-- Exercise requirements --
Word for word, set down every line of the entries below from the line with "st == 6 || st == 7" to the line with "if s.training c", including both, and no other line.

Dataset entries below:

-- ==== Sys2Proof/Machine/Drc.lean ====
section
/-!
DEFINITION. The channels beside the scheduler: readings and refresh phase (R264, R265), training and PMIC faults (R266 to
R269), the scrubber (R280 to R283), remap and repair (R284, R285), and the DRC registers.
-/

namespace Sys2Proof.Machine

/-! ### Readings and refresh phase (R264, R265) -/

/-- R265: the sensor of a DIMM: at 95 °C or more its Loft ranks are held awake; below 90 °C they no longer are. -/
def State.dimmReading (s : State) (c d : Nat) (t : BitVec 16) (pmic : Nat) : State :=
  let s := (s.wr F.DRC_DIMM_0_TEMP t.toNat c d).wr F.DRC_DIMM_0_PMIC_STAT pmic c d
  let deg := signed 16 t.toNat
  let mine := (List.range 4).filter (fun r => s.rankUp c r && s.dimmOf c r == d && s.secs.loftRank c r)
  if 380 ≤ deg then
    (s.forEach mine (fun s r =>
      let s := s.set F.DRC_RANK_STATUS_HOT c r
      -- Table 10-4: a rank in PARKING finishes it and is then woken
      s.wakeRank c r)).set F.DRC_IRQ_DIMM_HOT c
  else if deg < 360 then s.forEach mine (fun s r => s.clear F.DRC_RANK_STATUS_HOT c r)
  else s

/-- R265: MR4 of every ACTIVE rank and the sensor of every DIMM's hub are read. -/
def State.reading (s : State) (c : Nat) (x : ChanReading) : State :=
  let act := (List.range 4).filter (fun r =>
    let st := s.rd F.DRC_RANK_STATUS_STATE c r
    st == rankACTIVE || st == rankPOWERDOWN)
  let hot := act.filter (fun r => x.hot.toNat.testBit r)
  let s := s.onChan c (fun y => { y with mr4 := y.mr4.filter (fun r => !act.contains r) ++ hot, readSt := s.st })
  let s := s.when (s.on F.DRC_DIMM_0_PRESENT c 0) (fun s => s.dimmReading c 0 x.temp0 x.pmic0.toNat)
  (s.when (s.on F.DRC_DIMM_0_PRESENT c 1) (fun s => s.dimmReading c 1 x.temp1 x.pmic1.toNat)).showRef c

/-- R264: the shift of a rank's due instants between two values of A, in (−tREFI / 2, tREFI / 2]. -/
def phaseShift (trefi old new : Nat) : Int :=
  let d : Int := ((new : Int) - old) % trefi
  if 2 * d ≤ trefi then d else d - trefi

/-- R264: a REFRESH_PHASE entry fires for a channel: the shift is absorbed by one refresh postponed or pulled in; with 4
postponed they are issued first and the shift is pulled in (Table 10-4). -/
def State.phaseFire (s : State) (c : Nat) : State :=
  let old := (s.chan c).phaseA
  let s := s.onChan c (fun x => { x with phaseA := s.st })
  let s := s.clear F.DRC_STATUS_PHASE_STALE c
  s.forEach (List.range 4) (fun s r =>
    let st := s.rd F.DRC_RANK_STATUS_STATE c r
    if st != rankACTIVE && st != rankPOWERDOWN then s
    else
      let sh := phaseShift (if s.halved c r then 7800 else 15600) old s.st
      let d := signed 4 (s.rd F.DRC_RANK_STATUS_POSTPONE c r)
      if sh = 0 then s
      else if 4 ≤ d then (List.range 5).foldl (fun s _ => s.refresh c r) s
      else if 0 < sh then s.wr F.DRC_RANK_STATUS_POSTPONE (unsigned 4 (d + 1)) c r
      else if -4 < d then s.refresh c r else s)

/-- R265: no REFRESH_PHASE firing came within 2^27 units: the channel reads at once. -/
def execPhaseStaleRead (c : Fin 16) (x : ChanReading) (s : State) : Outcome :=
  onDie s (fun s => if s.on F.DRC_CFG_PRESENT c then (s.reading c x).set F.DRC_STATUS_PHASE_STALE c else s)

/-- R261: an UNPARK_WINDOW opens: every PARKED rank of the channel is woken. -/
def State.unparkAll (s : State) (c : Nat) : State := s.forEach (List.range 4) (fun s r => s.rouse c r)

/-! ### Training (R266 to R268) -/

/-- R16, R267, R268: a channel is excluded. -/
def State.exclChan (s : State) (c result : Nat) : State :=
  let s := ((s.clear F.DRC_CFG_PRESENT c).set F.DRC_CFG_EXCLUDED c).wr F.DRC_STATUS_TRAIN_RESULT result c
  let s := s.forEach (List.range 4) (fun s r => s.wr F.DRC_RANK_STATUS_STATE rankABSENT c r)
  (s.set F.DRC_IRQ_TRAIN_FAIL c).record 0x31 2 rasDRC c c

/-- R266: the calibration set holds training seeds. -/
def State.seeds (s : State) : Bool := s.rdBit F.NVS_CAL_STATUS_VALID 0

/-- R247: the controller accepts a DIMM for a channel: the five conditions on its SPD. -/
def spdAccepted (d : Spd) (chn : Chn) : Bool :=
  d.rdimm && [4, 8].contains d.width.toNat && [16, 24, 32, 64].contains d.dens.toNat && [1, 2, 4].contains d.dies.toNat &&
    d.ranks.toNat * (2 * (32 / d.width.toNat) * (d.dens.toNat * 2 ^ 30) * d.dies.toNat / 8) ≤ 2 ^ 39 && chn.rate ≤ d.rate.toNat

/-- R16: the SPD of a DIMM agrees with the channel's CHN entry. -/
def spdAgrees (d : Spd) (chn : Chn) : Bool :=
  d.ranks.toNat == chn.ranks && d.width.toNat == chn.width && d.dens.toNat == densGb chn.dens

/-- R16, R247, R268: the DIMMs of a channel are those of its CHN entry, are accepted, and report one die count. -/
def dimmsOk (chn : Chn) (d0 d1 : Option Spd) : Bool :=
  let ds := d0.toList ++ d1.toList
  d0.isSome == decide (1 ≤ chn.dpc) && d1.isSome == decide (2 ≤ chn.dpc) &&
    ds.all (fun d => spdAccepted d chn && spdAgrees d chn) && ds.all (fun d => some d.dies == (ds.head?.map (·.dies)))

/-- R268: a bus is switched to I3C once every hub on it has been read; a hub that does not answer is a transfer that is not
acknowledged (log entry 123, DEDUCED). -/
def State.sideband (s : State) (c absent : Nat) : State :=
  let k := c / 4 * 4
  let read := fun (d : Nat) => d == c || (s.secs.chn d).dpc == 0 || s.on F.DRC_CFG_PRESENT d || s.on F.DRC_CFG_EXCLUDED d
  (s.bump F.DRC_SBUS_NAK absent k).when ((List.range 4).all (fun i => read (k + i))) (fun s => s.set F.DRC_SBUS_I3C k)

/-- R247, R266: a channel whose DIMM bank is powered finishes training. -/
def State.trained (s : State) (c : Nat) (t : TrainReport) (x : ChanReading) : State :=
  let chn := s.secs.chn c
  let s := s.wr F.DRC_STATUS_TRAIN_MS t.ms.toNat c
  let s := s.wr F.DRC_STATUS_TRAIN_MODE (if t.seeded && s.seeds then 1 else 2) c
  let dimm := fun (s : State) (d : Nat) (x : Option Spd) =>
    (s.wr F.DRC_DIMM_0_PRESENT (b2n x.isSome) c d).wr F.DRC_DIMM_1_SERIAL ((x.map (·.serial.toNat)).getD 0) c d
  let s := (dimm (dimm s 0 t.dimm0) 1 t.dimm1).sideband c (b2n t.dimm0.isNone + b2n t.dimm1.isNone)
  if !dimmsOk chn t.dimm0 t.dimm1 then s.exclChan c 7
  else if t.result != 0 then s.exclChan c t.result.toNat
  else
    let dies := (t.dimm0.map (·.dies.toNat)).getD 1
    let s := (s.set F.DRC_CFG_PRESENT c).wr F.DRC_CFG_DIES (dies / 2) c
    let s := s.onChan c (fun y => { y with dies := dies, phaseA := s.st })
    let s := s.forEach (List.range chn.nRanks) (fun s r => s.wr F.DRC_RANK_STATUS_STATE rankACTIVE c r)
    s.reading c x

/-- R397: the DIMM bank of a channel is ON. -/
def State.bankOn (s : State) (c : Nat) : Bool :=
  let st := s.rd F.INL_CH_STATUS_STATE 0 (1 + c / 2)
  st == 6 || st == 7

/-- R266: a channel whose DIMM bank is powered trains. -/
def State.training (s : State) (c : Nat) : Bool :=
  (s.secs.chn c).dpc != 0 && s.bankOn c && !s.on F.DRC_CFG_PRESENT c && !s.on F.DRC_CFG_EXCLUDED c

/-- R266: training of a channel ends. -/
def execChannelTrainDone (c : Fin 16) (t : TrainReport) (x : ChanReading) (s : State) : Outcome :=
  onDie s (fun s =>
    if s.training c then s.trained c t x else s)

/-- R267: a rank is retracked, with no interruption to traffic: no state of the block that the spec names changes. -/
def execRetrack (_c : Fin 16) (_r : Fin 4) (s : State) : Outcome := onDie s (fun s => s)

/-- R269: a PMIC fault or power-good loss of a DIMM: its ranks go offline, and their requests fail. A wake under way is
abandoned. -/
def State.pmicFault (s : State) (c d : Nat) : State :=
  let mine := (List.range 4).filter (fun r => s.rankUp c r && s.dimmOf c r == d)
  if mine.isEmpty then s
  else
    let keep := fun (a : LineAcc) => !mine.contains (claRank (s.target c a.cla).1)
    let s := s.onChan c (fun x => { x with wait := x.wait.filter keep, inq := x.inq.filter keep, bq := x.bq.filter keep,
                                           issued := x.issued.filter keep })
    let s := s.forEach mine (fun s r =>
      (s.wr F.DRC_RANK_STATUS_STATE rankOFFLINE c r).record 0x40 2 rasDRC c c r)
    let s := (s.moduleEvent 0).bump F.DRC_ERR_PMIC_FAULT 1 c
    (((s.set F.DRC_IRQ_PMIC c).showDrain c).showRef c).showRt c

def execPmicFault (c : Fin 16) (d : Fin 2) (s : State) : Outcome := onDie s (fun s => s.pmicFault c d)

/-! ### Error counters (R279) -/

/-- R279: every device counter of a rank is halved. -/
def execCeLeak (c : Fin 16) (r : Fin 4) (s : State) : Outcome :=
  onDie s (fun s =>
    let v := s.rd F.DRC_ECC_RANK_DEVCE_DEVCE c r
    s.wr F.DRC_ECC_RANK_DEVCE_DEVCE ((List.range 10).foldl (fun a d => a + bits v (6 * d + 5) (6 * d) / 2 * 2 ^ (6 * d)) 0) c r)

/-! ### The scrubber (R280 to R283) -/

/-- R280: a chunk is in scrub scope: it is reserved, or neither FREE nor UNUSED. -/
def State.chunkScrubbed (s : State) (g : Group) (k : Nat) : Bool :=
  g.chunks - s.resvOf g ≤ k || (let st := (s.chunk (g.base + k)).state; st != ckFREE && st != ckUNUSED)

/-- R280: the lines of one unit of CHN GRAN at rank-local offset `u` × GRAN of a channel are in scope. -/
def State.unitScrubbed (s : State) (g : Group) (c u : Nat) : Bool :=
  let gran := s.secs.gran
  let o := (u * g.chans.length + g.chans.findIdx (· == c)) * gran
  s.chunkScrubbed g (o / 2097152)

End of Dataset entries.

-- Problem solution --
  st == 6 || st == 7

/-- R266: a channel whose DIMM bank is powered trains. -/
def State.training (s : State) (c : Nat) : Bool :=
  (s.secs.chn c).dpc != 0 && s.bankOn c && !s.on F.DRC_CFG_PRESENT c && !s.on F.DRC_CFG_EXCLUDED c

/-- R266: training of a channel ends. -/
def execChannelTrainDone (c : Fin 16) (t : TrainReport) (x : ChanReading) (s : State) : Outcome :=
  onDie s (fun s =>
    if s.training c then s.trained c t x else s)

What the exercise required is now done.